Ryan Jenkins’ blog post, 28 Revealing Millennial Statistics to Help Boost Your Next Generation Branding Strategy, shows Millennials are 247% more likely to be influenced by blogs or social networking sites than other generations and that 60% of Millennials are actively using and uploading content to social sites. That’s a lot of opportunity to build your brand without being pushy about your products. There’s even more good news. Millennials are 2.5 times more likely than Baby Boomers to share a social-media link that references a brand. And because Millennials are significantly more likely to buy a product based on what their friends and other consumers recommend, rather than which company they’ve seen the most ads from, those shared links are likely to earn you customers.

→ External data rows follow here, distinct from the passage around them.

-- ==== Sys2Proof/Machine/Flags.lean ====
section
/-! DEFINITION. The block has no condition codes (10_state R31). Its one stored flag is INITED; its per-command result code is
the status of the response, an output that is latched nowhere (60_exceptions R185, R187); the motor's direction flag is
recomputed from the sign of the speed. -/

namespace Sys2Proof.Machine

/-- `INITED <- 1` (40_pwm_controller R95; nothing but reset clears it, 10_state R22). -/
def setInited (s : State) : State := { s with inited := true }

/-- MotorState's direction flag, "chosen by sign": forward for `speed >= 0`, zero included (10_state R31, 41_actuators R114). -/
def isForward (speed : Int) : Bool := decide (0 ≤ speed)

/-- The status code on `rsp_status` (30_encoding R75). -/
def Status.code : Status → BitVec 2
  | .ok => 0
  | .ignored => 1
  | .illegal => 2

/-- The command ends with a response (30_encoding R74). -/
def respond (status : Status) (r : Five Half) (s : State) : State := { s with rsp := some ⟨status, r⟩ }

/-- `return OK` (00_scope R14). -/
def respondOk (s : State) : State := respond .ok (.all 0) s

/-- `ignore`: no further state change and no further event (00_scope R14, 30_encoding R75). -/
def respondIgnored (s : State) : State := respond .ignored (.all 0) s

/-- The answer to an illegal word: nothing at all happens to the state (30_encoding R75, R76). -/
def respondIllegal (s : State) : State := respond .illegal (.all 0) s

end Sys2Proof.Machine
end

The hardest part of using content marketing is finding a way to get the consumer to see it. And that’s a tricky one, because not only are there dozens of extremely popular social media sites to peruse, but each one has thousands of different channels and pages to choose from. Plus, if you have a product like tires, the likelihood of someone actively searching for your content isn’t great.
The best way to drive that traffic is through traditional advertising like direct marketing, because it connects brands to individuals on a more personal level than say, a magazine would. Plus, with the promotions of the USPS and technological advances, it’s easier than ever to incorporate QR codes, pURLs, augmented reality and other tactics to connect prospects and customers to valuable content. It extends the conversation and deepens it with an audience segment that wants it.
So no matter what you’re selling, think about how you can add value to your brand for your Millennial audience by embracing content marketing, even if you sell tires… especially if you sell tires.